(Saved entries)
/-! ## Formats of compressed mode (R127), bit 15 first -/

/-- T1, move shifted register. -/
def fmtT1 (op : BitVec 2) (off5 : BitVec 5) (rs rd : LowReg) : Half := 0b000#3 ++ op ++ off5 ++ rs ++ rd
/-- T2, add and subtract. -/
def fmtT2 (i op : Bool) (x : BitVec 3) (rs rd : LowReg) : Half := 0b00011#5 ++ bit i ++ bit op ++ x ++ rs ++ rd
/-- T3, move, compare, add, subtract immediate. -/
def fmtT3 (op : BitVec 2) (rd : LowReg) (imm8 : BitVec 8) : Half := 0b001#3 ++ op ++ rd ++ imm8
/-- T4, ALU operation (R128). -/
def fmtT4 (op : BitVec 4) (rs rd : LowReg) : Half := 0b010000#6 ++ op ++ rs ++ rd
/-- T5, high-register operation and BX: H1 and H2 are the top bits of the two register numbers. -/
def fmtT5 (op : BitVec 2) (rd rs : Reg) : Half :=
  0b010001#6 ++ op ++ rd.extractLsb' 3 1 ++ rs.extractLsb' 3 1 ++ rs.extractLsb' 0 3 ++ rd.extractLsb' 0 3
/-- T6, PC-relative load. -/
def fmtT6 (rd : LowReg) (off : BitVec 10) : Half := 0b01001#5 ++ rd ++ off.extractLsb' 2 8
/-- T7, load and store, register offset. -/
def fmtT7 (l b : Bool) (ro rb rd : LowReg) : Half := 0b0101#4 ++ bit l ++ bit b ++ 0#1 ++ ro ++ rb ++ rd
/-- T8, load and store sign-extended byte and halfword. -/
def fmtT8 (h s : Bool) (ro rb rd : LowReg) : Half := 0b0101#4 ++ bit h ++ bit s ++ 1#1 ++ ro ++ rb ++ rd
/-- T9, load and store, immediate offset. -/
def fmtT9 (b l : Bool) (off5 : BitVec 5) (rb rd : LowReg) : Half := 0b011#3 ++ bit b ++ bit l ++ off5 ++ rb ++ rd
/-- T10, load and store halfword. -/
def fmtT10 (l : Bool) (off : BitVec 6) (rb rd : LowReg) : Half := 0b1000#4 ++ bit l ++ off.extractLsb' 1 5 ++ rb ++ rd
/-- T11, SP-relative load and store. -/
def fmtT11 (l : Bool) (rd : LowReg) (off : BitVec 10) : Half := 0b1001#4 ++ bit l ++ rd ++ off.extractLsb' 2 8
/-- T12, load address. -/
def fmtT12 (sp : Bool) (rd : LowReg) (off : BitVec 10) : Half := 0b1010#4 ++ bit sp ++ rd ++ off.extractLsb' 2 8
/-- T13, add offset to stack pointer. -/
def fmtT13 (s : Bool) (off : BitVec 9) : Half := 0b10110000#8 ++ bit s ++ off.extractLsb' 2 7
/-- T14, push and pop. -/
def fmtT14 (l r : Bool) (list : BitVec 8) : Half := 0b1011#4 ++ bit l ++ 0b10#2 ++ bit r ++ list
/-- T15, multiple load and store. -/
def fmtT15 (l : Bool) (rb : LowReg) (list : BitVec 8) : Half := 0b1100#4 ++ bit l ++ rb ++ list
/-- T16, conditional branch. -/
def fmtT16 (c : Cond) (off : BitVec 9) : Half := 0b1101#4 ++ c.bits ++ off.extractLsb' 1 8
/-- T17, software interrupt. -/
def fmtT17 (value8 : BitVec 8) : Half := 0b11011111#8 ++ value8
/-- T18, unconditional branch. -/
def fmtT18 (off : BitVec 12) : Half := 0b11100#5 ++ off.extractLsb' 1 11
/-- T19, long branch with link. -/
def fmtT19 (h : Bool) (off11 : BitVec 11) : Half := 0b1111#4 ++ bit h ++ off11

/-! ## The opcode table as data -/

/-- One row of the opcode table: a word `w` matches when `w &&& mask = val` (R136); `build` reads the fields. -/
structure Row (n : Nat) where
  mask : BitVec n
  val : BitVec n
  build : BitVec n → Instr

/-- The row's test. -/
def Row.hits {n : Nat} (r : Row n) (w : BitVec n) : Bool := w &&& r.mask == r.val

/-- Rows: AND to RSC, opcodes 0000 to 0111. -/
def armRowsLogic : List (Row 32) :=
  [ ⟨0x0FE00000#32, 0x02000000#32, fun w => .andImm (condOf w) (w.getLsbD 20) (w.extractLsb' 16 4) (w.extractLsb' 12 4) (w.extractLsb' 8 4) (w.extractLsb' 0 8)⟩,
    ⟨0x0FE00010#32, 0x00000000#32, fun w => .andShImm (condOf w) (w.getLsbD 20) (w.extractLsb' 16 4) (w.extractLsb' 12 4) (w.extractLsb' 7 5) (shiftOf w) (w.extractLsb' 0 4)⟩,
    ⟨0x0FE00090#32, 0x00000010#32, fun w => .andShReg (condOf w) (w.getLsbD 20) (w.extractLsb' 16 4) (w.extractLsb' 12 4) (w.extractLsb' 8 4) (shiftOf w) (w.extractLsb' 0 4)⟩,
    ⟨0x0FE00000#32, 0x02200000#32, fun w => .eorImm (condOf w) (w.getLsbD 20) (w.extractLsb' 16 4) (w.extractLsb' 12 4) (w.extractLsb' 8 4) (w.extractLsb' 0 8)⟩,
    ⟨0x0FE00010#32, 0x00200000#32, fun w => .eorShImm (condOf w) (w.getLsbD 20) (w.extractLsb' 16 4) (w.extractLsb' 12 4) (w.extractLsb' 7 5) (shiftOf w) (w.extractLsb' 0 4)⟩,
    ⟨0x0FE00090#32, 0x00200010#32, fun w => .eorShReg (condOf w) (w.getLsbD 20) (w.extractLsb' 16 4) (w.extractLsb' 12 4) (w.extractLsb' 8 4) (shiftOf w) (w.extractLsb' 0 4)⟩,
    ⟨0x0FE00000#32, 0x02400000#32, fun w => .subImm (condOf w) (w.getLsbD 20) (w.extractLsb' 16 4) (w.extractLsb' 12 4) (w.extractLsb' 8 4) (w.extractLsb' 0 8)⟩,
    ⟨0x0FE00010#32, 0x00400000#32, fun w => .subShImm (condOf w) (w.getLsbD 20) (w.extractLsb' 16 4) (w.extractLsb' 12 4) (w.extractLsb' 7 5) (shiftOf w) (w.extractLsb' 0 4)⟩,
    ⟨0x0FE00090#32, 0x00400010#32, fun w => .subShReg (condOf w) (w.getLsbD 20) (w.extractLsb' 16 4) (w.extractLsb' 12 4) (w.extractLsb' 8 4) (shiftOf w) (w.extractLsb' 0 4)⟩,
    ⟨0x0FE00000#32, 0x02600000#32, fun w => .rsbImm (condOf w) (w.getLsbD 20) (w.extractLsb' 16 4) (w.extractLsb' 12 4) (w.extractLsb' 8 4) (w.extractLsb' 0 8)⟩,
    ⟨0x0FE00010#32, 0x00600000#32, fun w => .rsbShImm (condOf w) (w.getLsbD 20) (w.extractLsb' 16 4) (w.extractLsb' 12 4) (w.extractLsb' 7 5) (shiftOf w) (w.extractLsb' 0 4)⟩,
    ⟨0x0FE00090#32, 0x00600010#32, fun w => .rsbShReg (condOf w) (w.getLsbD 20) (w.extractLsb' 16 4) (w.extractLsb' 12 4) (w.extractLsb' 8 4) (shiftOf w) (w.extractLsb' 0 4)⟩,
    ⟨0x0FE00000#32, 0x02800000#32, fun w => .addImm (condOf w) (w.getLsbD 20) (w.extractLsb' 16 4) (w.extractLsb' 12 4) (w.extractLsb' 8 4) (w.extractLsb' 0 8)⟩,
    ⟨0x0FE00010#32, 0x00800000#32, fun w => .addShImm (condOf w) (w.getLsbD 20) (w.extractLsb' 16 4) (w.extractLsb' 12 4) (w.extractLsb' 7 5) (shiftOf w) (w.extractLsb' 0 4)⟩,
    ⟨0x0FE00090#32, 0x00800010#32, fun w => .addShReg (condOf w) (w.getLsbD 20) (w.extractLsb' 16 4) (w.extractLsb' 12 4) (w.extractLsb' 8 4) (shiftOf w) (w.extractLsb' 0 4)⟩,
    ⟨0x0FE00000#32, 0x02A00000#32, fun w => .adcImm (condOf w) (w.getLsbD 20) (w.extractLsb' 16 4) (w.extractLsb' 12 4) (w.extractLsb' 8 4) (w.extractLsb' 0 8)⟩,
    ⟨0x0FE00010#32, 0x00A00000#32, fun w => .adcShImm (condOf w) (w.getLsbD 20) (w.extractLsb' 16 4) (w.extractLsb' 12 4) (w.extractLsb' 7 5) (shiftOf w) (w.extractLsb' 0 4)⟩,
    ⟨0x0FE00090#32, 0x00A00010#32, fun w => .adcShReg (condOf w) (w.getLsbD 20) (w.extractLsb' 16 4) (w.extractLsb' 12 4) (w.extractLsb' 8 4) (shiftOf w) (w.extractLsb' 0 4)⟩,
    ⟨0x0FE00000#32, 0x02C00000#32, fun w => .sbcImm (condOf w) (w.getLsbD 20) (w.extractLsb' 16 4) (w.extractLsb' 12 4) (w.extractLsb' 8 4) (w.extractLsb' 0 8)⟩,
    ⟨0x0FE00010#32, 0x00C00000#32, fun w => .sbcShImm (condOf w) (w.getLsbD 20) (w.extractLsb' 16 4) (w.extractLsb' 12 4) (w.extractLsb' 7 5) (shiftOf w) (w.extractLsb' 0 4)⟩,
    ⟨0x0FE00090#32, 0x00C00010#32, fun w => .sbcShReg (condOf w) (w.getLsbD 20) (w.extractLsb' 16 4) (w.extractLsb' 12 4) (w.extractLsb' 8 4) (shiftOf w) (w.extractLsb' 0 4)⟩,
    ⟨0x0FE00000#32, 0x02E00000#32, fun w => .rscImm (condOf w) (w.getLsbD 20) (w.extractLsb' 16 4) (w.extractLsb' 12 4) (w.extractLsb' 8 4) (w.extractLsb' 0 8)⟩,
    ⟨0x0FE00010#32, 0x00E00000#32, fun w => .rscShImm (condOf w) (w.getLsbD 20) (w.extractLsb' 16 4) (w.extractLsb' 12 4) (w.extractLsb' 7 5) (shiftOf w) (w.extractLsb' 0 4)⟩,
    ⟨0x0FE00090#32, 0x00E00010#32, fun w => .rscShReg (condOf w) (w.getLsbD 20) (w.extractLsb' 16 4) (w.extractLsb' 12 4) (w.extractLsb' 8 4) (shiftOf w) (w.extractLsb' 0 4)⟩ ]

/-- Rows: TST to CMN, opcodes 1000 to 1011 with S = 1. -/
def armRowsCompare : List (Row 32) :=
  [ ⟨0x0FF00000#32, 0x03100000#32, fun w => .tstImm (condOf w) (w.extractLsb' 16 4) (w.extractLsb' 8 4) (w.extractLsb' 0 8)⟩,
    ⟨0x0FF00010#32, 0x01100000#32, fun w => .tstShImm (condOf w) (w.extractLsb' 16 4) (w.extractLsb' 7 5) (shiftOf w) (w.extractLsb' 0 4)⟩,
    ⟨0x0FF00090#32, 0x01100010#32, fun w => .tstShReg (condOf w) (w.extractLsb' 16 4) (w.extractLsb' 8 4) (shiftOf w) (w.extractLsb' 0 4)⟩,
    ⟨0x0FF00000#32, 0x03300000#32, fun w => .teqImm (condOf w) (w.extractLsb' 16 4) (w.extractLsb' 8 4) (w.extractLsb' 0 8)⟩,
    ⟨0x0FF00010#32, 0x01300000#32, fun w => .teqShImm (condOf w) (w.extractLsb' 16 4) (w.extractLsb' 7 5) (shiftOf w) (w.extractLsb' 0 4)⟩,
    ⟨0x0FF00090#32, 0x01300010#32, fun w => .teqShReg (condOf w) (w.extractLsb' 16 4) (w.extractLsb' 8 4) (shiftOf w) (w.extractLsb' 0 4)⟩,
    ⟨0x0FF00000#32, 0x03500000#32, fun w => .cmpImm (condOf w) (w.extractLsb' 16 4) (w.extractLsb' 8 4) (w.extractLsb' 0 8)⟩,
    ⟨0x0FF00010#32, 0x01500000#32, fun w => .cmpShImm (condOf w) (w.extractLsb' 16 4) (w.extractLsb' 7 5) (shiftOf w) (w.extractLsb' 0 4)⟩,
    ⟨0x0FF00090#32, 0x01500010#32, fun w => .cmpShReg (condOf w) (w.extractLsb' 16 4) (w.extractLsb' 8 4) (shiftOf w) (w.extractLsb' 0 4)⟩,
    ⟨0x0FF00000#32, 0x03700000#32, fun w => .cmnImm (condOf w) (w.extractLsb' 16 4) (w.extractLsb' 8 4) (w.extractLsb' 0 8)⟩,
    ⟨0x0FF00010#32, 0x01700000#32, fun w => .cmnShImm (condOf w) (w.extractLsb' 16 4) (w.extractLsb' 7 5) (shiftOf w) (w.extractLsb' 0 4)⟩,
    ⟨0x0FF00090#32, 0x01700010#32, fun w => .cmnShReg (condOf w) (w.extractLsb' 16 4) (w.extractLsb' 8 4) (shiftOf w) (w.extractLsb' 0 4)⟩ ]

Task to complete
Looking at the entries above, can you reproduce exactly the lines from the one that holds "def fmtT12 (sp" through the one that holds "multiple load and store. -/", and only those?

Your solution
def fmtT12 (sp : Bool) (rd : LowReg) (off : BitVec 10) : Half := 0b1010#4 ++ bit sp ++ rd ++ off.extractLsb' 2 8
/-- T13, add offset to stack pointer. -/
def fmtT13 (s : Bool) (off : BitVec 9) : Half := 0b10110000#8 ++ bit s ++ off.extractLsb' 2 7
/-- T14, push and pop. -/
def fmtT14 (l r : Bool) (list : BitVec 8) : Half := 0b1011#4 ++ bit l ++ 0b10#2 ++ bit r ++ list
/-- T15, multiple load and store. -/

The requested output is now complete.